Tak Ada Dewi dalam ‘Kembara’
(Jalan Sunyi Penyair dan Takdir Puisi)
S. Jai
MENGAPA Dewi
menulis puisi? Mengapa ia tak memilih
percaya bahwa penyair hanyalah pemuja lembah khayal dan yang mengatakan sesuatu yang mereka sendiri
tidak kerjakan?
Barangkali Dewi tak bisa menjawab. Atau bahkan ada banyak
jawaban yang boleh jadi tak kita percaya, bahkan membuat kita jengkel, marah.

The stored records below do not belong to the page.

-- ==== Sys2Proof/Certificates/Slice0/Obligations.lean ====
section
/-! DEFINITION. The statements for the provers, from the numbered rules of spec/. "`exec i s = .next (s.answeredWith b r)`"
says the whole next state: the block is `b`, the response `r` was given, what is pending stays pending. Where a result is
given field by field, `t.block = { s.block with ... := t.block... }` is the frame: every register and flag not named there is
as it was. The block has no memory (R40); the register space is those registers. -/

open Sys2Proof Sys2Proof.Machine

/-- Transaction words of the spec's tables decode to the instructions they stand for (30_encoding.md R53, R55, R59, 95_test_vectors.md 2.1). -/
def Obligations.SpecWordsDecodeAsListed : Prop :=
  decode 0x8000000000 = .nop ∧ decode 0x8000000001 = .cal ∧ decode 0x8000000002 = .comp ∧
  decode 0x8000000003 = .aclr ∧ decode 0x8000000004 = .acc ∧ decode 0x8000000005 = .avg ∧
  decode 0x8000000006 = .cmdRsvd6To7 6 ∧ decode 0x8000000101 = .cmdRsvdB8 0x101 ∧
  decode 0x8080000001 = .cmdRsvdB31 0x80000001 ∧ decode 0x87000067EB = .wrD2 26603 ∧
  decode 0x8800000005 = .wrRo08To0F 0x08 5 ∧ decode 0x9A00000001 = .wrRsvd1ATo1B 0x1A 1 ∧
  decode 0x13DEADBEEF = .rdP 0xDEADBEEF ∧ decode 0x7F00000000 = .rdRsvd40To7F 0x7F 0

/-- Decoding the encoding of any well-formed instruction gives it back (30_encoding.md R53, R55, R59, R64). -/
def Obligations.DecodeInvertsEncode : Prop :=
  ∀ i : Instr, i.wellFormed = true → decode (encode i) = i

/-- Every 40-bit word decodes to one well-formed instruction whose encoding is that word (30_encoding.md R55, R57, R59). -/
def Obligations.EncodeInvertsDecode : Prop :=
  ∀ tw : TxnWord, (decode tw).wellFormed = true ∧ encode (decode tw) = tw

/-- Every word lies in the row of its decoding and in no other row of the opcode table (30_encoding.md R64). -/
def Obligations.TableRowsPartitionTheWords : Prop :=
  ∀ tw : TxnWord, inRow (opcodeRow (decode tw)) tw = true ∧
    ∀ i : Instr, inRow (opcodeRow i) tw = true → opcodeRow i = opcodeRow (decode tw)

/-- A step runs the decoded transaction that is presented next (00_scope.md R12, 20_memory.md R49). -/
def Obligations.StepRunsPresentedTransaction : Prop :=
  ∀ (s : State) (tw : TxnWord) (rest : List HostEvent), s.pending = .transaction tw :: rest →
    step s = exec (decode tw) { s with pending := rest }

/-- With nothing presented a step changes nothing (the waiting step is the model's choice, log 3) (10_state.md R14). -/
def Obligations.StepWaitsWhileNothingIsPresented : Prop :=
  ∀ s : State, s.pending = [] → step s = .next s

/-- The reset event takes the block from any state to all zeros (the port clauses are the model's choice, logs 1, 2, 8) (70_reset_and_hazards.md R147, R148). -/
def Obligations.ResetEventClearsTheBlock : Prop :=
  ∀ (s : State) (rest : List HostEvent), s.pending = .reset :: rest →
    ∃ t, step s = .next t ∧ t.pending = rest ∧ t.responses = s.responses ∧
        t.block.w1 = 0 ∧ t.block.w2 = 0 ∧ t.block.w3 = 0 ∧ t.block.w4 = 0 ∧ t.block.d1 = 0 ∧ t.block.d2 = 0 ∧ t.block.c1 = 0 ∧ t.block.c2 = 0 ∧ t.block.c3 = 0 ∧ t.block.c4 = 0 ∧ t.block.c5 = 0 ∧ t.block.c6 = 0 ∧
        t.block.ut1 = 0 ∧ t.block.dt = 0 ∧ t.block.off = 0 ∧ t.block.sens = 0 ∧ t.block.dt2 = 0 ∧ t.block.p = 0 ∧ t.block.t = 0 ∧ t.block.accp = 0 ∧ t.block.acct = 0 ∧ t.block.accn = 0 ∧ t.block.pavg = 0 ∧ t.block.tavg = 0 ∧
        t.block.calv = false ∧ t.block.resv = false ∧ t.block.avgv = false ∧ t.block.povf = false ∧ t.block.w1v = false ∧ t.block.w2v = false ∧ t.block.w3v = false ∧ t.block.w4v = false ∧ t.block.d1v = false ∧ t.block.d2v = false ∧
        t.block.ecode = 0 ∧ t.block.readWord 0x01 = 0

/-- Right after reset every address of the register space reads 0 and COMP, CAL, ACC, AVG are refused (70_reset_and_hazards.md R148, 95_test_vectors.md 2.6). -/
def Obligations.ResetReadsZeroEverywhere : Prop :=
  (∀ a : Addr, State.reset.block.readWord a = 0) ∧
  exec .comp State.reset = .next (State.reset.answeredWith (State.reset.block.refusedAs 6) ⟨.noCal, 0⟩) ∧
  exec .cal State.reset = .next (State.reset.answeredWith (State.reset.block.refusedAs 4) ⟨.noWords, 0⟩) ∧
  exec .acc State.reset = .next (State.reset.answeredWith (State.reset.block.refusedAs 8) ⟨.noRes, 0⟩) ∧
  exec .avg State.reset = .next (State.reset.answeredWith (State.reset.block.refusedAs 10) ⟨.div0, 0⟩)

/-- The 80 decoded rows and the transaction function written from R55 and R69 are the same machine (00_scope.md R12, 30_encoding.md R55, 40_host_access.md R67 to R72). -/
def Obligations.StepIsTheTransactionFunction : Prop :=
  ∀ (s : State) (tw : TxnWord) (rest : List HostEvent), s.pending = .transaction tw :: rest →
    step s = .next
      { block := (s.block.transact tw).1
        pending := rest
        responses := s.responses ++ [(s.block.transact tw).2] }

/-- Every instruction in every state completes with exactly one response (30_encoding.md R54, R57, 60_exceptions.md R130, R131). -/
def Obligations.EveryTransactionIsAnsweredOnce : Prop :=
  ∀ (i : Instr) (s : State), ∃ t r, exec i s = .next t ∧ t.pending = s.pending ∧
    t.responses = s.responses ++ [r] ∧ (r.st ≠ .ok → r.rdata = 0) ∧
    (i.wellFormed = true → txnW (encode i) = true → r.rdata = 0) ∧ r.st.code.toNat ≤ 10

/-- A refused transaction leaves the block as it was, up to ECODE (60_exceptions.md R129, R133). -/
def Obligations.RefusalChangesNothingButEcode : Prop :=
  ∀ (i : Instr) (s t : State) (r : Response), exec i s = .next t → t.responses = s.responses ++ [r] →
    r.st ≠ .ok → t.block = { s.block with ecode := t.block.ecode }

/-- ECODE takes the status of the first refused transaction and keeps it (R132). -/
def Obligations.FirstRefusalIsRecorded : Prop :=
  (∀ (i : Instr) (s t : State) (r : Response), exec i s = .next t → t.responses = s.responses ++ [r] →
    t.block.ecode = if r.st ≠ .ok ∧ s.block.ecode = 0 then r.st.code else s.block.ecode) ∧
  (∀ (i : Instr) (s : State) (e : BitVec 4), (∀ d, i ≠ .rdStatus d) →
    ∃ t u, exec i s = .next t ∧ exec i { s with block := { s.block with ecode := e } } = .next u ∧
      u.responses = t.responses ∧ u.block = { t.block with ecode := u.block.ecode }) ∧
  (∀ (s t : State), step s = .next t → s.block.ecode ≠ 0 → t.block.ecode ≠ s.block.ecode →
    ∃ rest, s.pending = .reset :: rest)

/-- A write to an input register stores DATA[15:0], sets its flag and changes nothing else (R68). -/
def Obligations.WriteStoresLowHalfAndSetsFlag : Prop :=
  ∀ (d : Data) (s : State),
    exec (.wrW1 d) s = .next (s.answeredWith
      { s.block with w1 := BitVec.ofNat 16 (d.toNat % 65536), w1v := true } ⟨.ok, 0⟩) ∧
    exec (.wrW2 d) s = .next (s.answeredWith
      { s.block with w2 := BitVec.ofNat 16 (d.toNat % 65536), w2v := true } ⟨.ok, 0⟩) ∧
    exec (.wrW3 d) s = .next (s.answeredWith
      { s.block with w3 := BitVec.ofNat 16 (d.toNat % 65536), w3v := true } ⟨.ok, 0⟩) ∧
    exec (.wrW4 d) s = .next (s.answeredWith
      { s.block with w4 := BitVec.ofNat 16 (d.toNat % 65536), w4v := true } ⟨.ok, 0⟩) ∧
    exec (.wrD1 d) s = .next (s.answeredWith
      { s.block with d1 := BitVec.ofNat 16 (d.toNat % 65536), d1v := true } ⟨.ok, 0⟩) ∧
    exec (.wrD2 d) s = .next (s.answeredWith
      { s.block with d2 := BitVec.ofNat 16 (d.toNat % 65536), d2v := true } ⟨.ok, 0⟩)
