-- ==== Sys2Proof/Laws/Encoding.lean ====
section
/-! SUPPORT. The fields of a transaction word, the address map both ways, and which words lie in a row. -/

namespace Sys2Proof

/-- Bit `i` of a transaction word, by the field it lies in (R53). -/
theorem getLsbD_txnWord (w : Bool) (a : Addr) (d : Data) (i : Nat) :
    (txnWord w a d).getLsbD i =
      if i < 32 then d.getLsbD i else if i - 32 < 7 then a.getLsbD (i - 32) else (decide (i - 39 = 0) && w) := by
  have h : (txnWord w a d).getLsbD i = (((BitVec.ofBool w ++ a) ++ d : BitVec (1 + 7 + 32))).getLsbD i := rfl
  rw [h, BitVec.getLsbD_append, BitVec.getLsbD_append, BitVec.getLsbD_ofBool]
  simp only [Nat.sub_sub]

/-- Two transaction words are masked field by field. -/
theorem txnWord_and (w w' : Bool) (a a' : Addr) (d d' : Data) :
    txnWord w a d &&& txnWord w' a' d' = txnWord (w && w') (a &&& a') (d &&& d') := by
  apply BitVec.eq_of_getLsbD_eq
  intro i _
  simp only [BitVec.getLsbD_and, getLsbD_txnWord]
  split
  · rfl
  · split
    · rfl
    · cases decide (i - 39 = 0) <;> simp

@[simp] theorem txnW_txnWord (w : Bool) (a : Addr) (d : Data) : txnW (txnWord w a d) = w := by
  simp [txnW, getLsbD_txnWord, -BitVec.getLsbD_eq_getElem]

@[simp] theorem txnAddr_txnWord (w : Bool) (a : Addr) (d : Data) : txnAddr (txnWord w a d) = a := by
  apply BitVec.eq_of_getLsbD_eq
  intro i hi
  simp only [txnAddr, BitVec.getLsbD_extractLsb', getLsbD_txnWord]
  simp [hi]

@[simp] theorem txnData_txnWord (w : Bool) (a : Addr) (d : Data) : txnData (txnWord w a d) = d := by
  apply BitVec.eq_of_getLsbD_eq
  intro i hi
  simp only [txnData, BitVec.getLsbD_extractLsb', getLsbD_txnWord]
  simp [hi]

/-- A transaction word is the concatenation of its three fields (R53). -/
theorem txnWord_fields (tw : TxnWord) : txnWord (txnW tw) (txnAddr tw) (txnData tw) = tw := by
  apply BitVec.eq_of_getLsbD_eq
  intro i hi
  simp only [getLsbD_txnWord, txnW, txnAddr, txnData, BitVec.getLsbD_extractLsb']
  by_cases h : i < 32
  · simp [h]
  · by_cases h' : i - 32 < 7
    · simp [h, h', show 32 + (i - 32) = i by omega]
    · have : i = 39 := by omega
      subst this
      simp

@[simp] theorem ofAddr_addr (r : RegName) : RegName.ofAddr r.addr = some r := by cases r <;> decide

@[simp] theorem inputOfAddr_addr (r : InputReg) : InputReg.ofAddr r.name.addr = some r := by cases r <;> decide

/-- A reserved address has no name (R41). -/
theorem ofAddr_eq_none (a : Addr) (h : 0x1A ≤ a.toNat) : RegName.ofAddr a = none := by
  revert h; revert a; decide

/-- The row of one address: `W` and `ADDR` in the mask (R64). -/
theorem inRow_oneAddress (w : Bool) (a : Addr) (d : Data) :
    inRow ⟨txnWord w a 0, txnWord true 0x7F 0⟩ (txnWord w a d) = true := by
  have : a &&& 0x7F = a := by revert a; decide
  simp only [inRow, decide_eq_true_eq]
  rw [txnWord_and, this]
  simp

/-- The row of a block of addresses (R64). -/
theorem inRow_addresses (w : Bool) (m lo a : Addr) (d : Data) (h : a &&& m = lo) :
    inRow ⟨txnWord w lo 0, txnWord true m 0⟩ (txnWord w a d) = true := by
  simp only [inRow, decide_eq_true_eq]
  rw [txnWord_and, h]
  simp

/-- Masking off the bits below `k` is shifting them out and back. -/
theorem and_allOnes_shiftLeft (k : Nat) (op : Data) : op &&& (BitVec.allOnes 32 <<< k) = (op >>> k) <<< k := by
  apply BitVec.eq_of_getLsbD_eq
  intro i hi
  simp only [BitVec.getLsbD_and, BitVec.getLsbD_shiftLeft, BitVec.getLsbD_allOnes, BitVec.getLsbD_ushiftRight]
  by_cases h : i < k
  · simp [h]
  · simp [hi, h, show k + (i - k) = i by omega, show i - k < 32 by omega]

/-- The row of the opcodes whose upper bits, from bit `k` on, are `v` (R64). -/
theorem inRow_opcodes (k : Nat) (v op : Data) (hs : op >>> k = v) :
    inRow ⟨txnWord true 0 (v <<< k), txnWord true 0x7F (BitVec.allOnes 32 <<< k)⟩ (txnWord true 0 op) = true := by
  simp only [inRow, decide_eq_true_eq]
  rw [txnWord_and, and_allOnes_shiftLeft, hs]
  simp

/-- The opcodes whose highest set bit is bit `k` are 1 from bit `k` on. -/
theorem shift_of_highestBit (k : Nat) (op : Data) (h : highestBitIs k op = true) : op >>> k = 1 := by
  simp only [highestBitIs, decide_eq_true_eq] at h
  rw [Nat.pow_succ] at h
  apply BitVec.eq_of_toNat_eq
  rw [BitVec.toNat_ushiftRight, Nat.shiftRight_eq_div_pow]
  have hd : op.toNat / 2 ^ k = 1 := Nat.div_eq_of_lt_le (by omega) (by omega)
  rw [hd]; rfl

/-- Opcodes 6 and 7 are 3 from bit 1 on. -/
theorem shift_of_6To7 (op : Data) (h : decide (6 ≤ op.toNat ∧ op.toNat ≤ 7) = true) : op >>> 1 = 3 := by
  simp only [decide_eq_true_eq] at h
  apply BitVec.eq_of_toNat_eq
  rw [BitVec.toNat_ushiftRight, Nat.shiftRight_eq_div_pow]
  simp; omega

end Sys2Proof
end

Mungkin juga penyair ini bisa menyakinkan kita, dengan bahasa konseptual yang
canggih tentang alasannya menulis puisi—yang hanya bisa dimengerti oleh
kritikus, akademi. Bahwa menjadi penyair harus memiliki kesadaran yang tinggi
akan visi dan ekspresinya, dengan pergulatan pencarian bahasa puitik yang
sungguh-sungguh. Baru inilah disebut sebagai penyair.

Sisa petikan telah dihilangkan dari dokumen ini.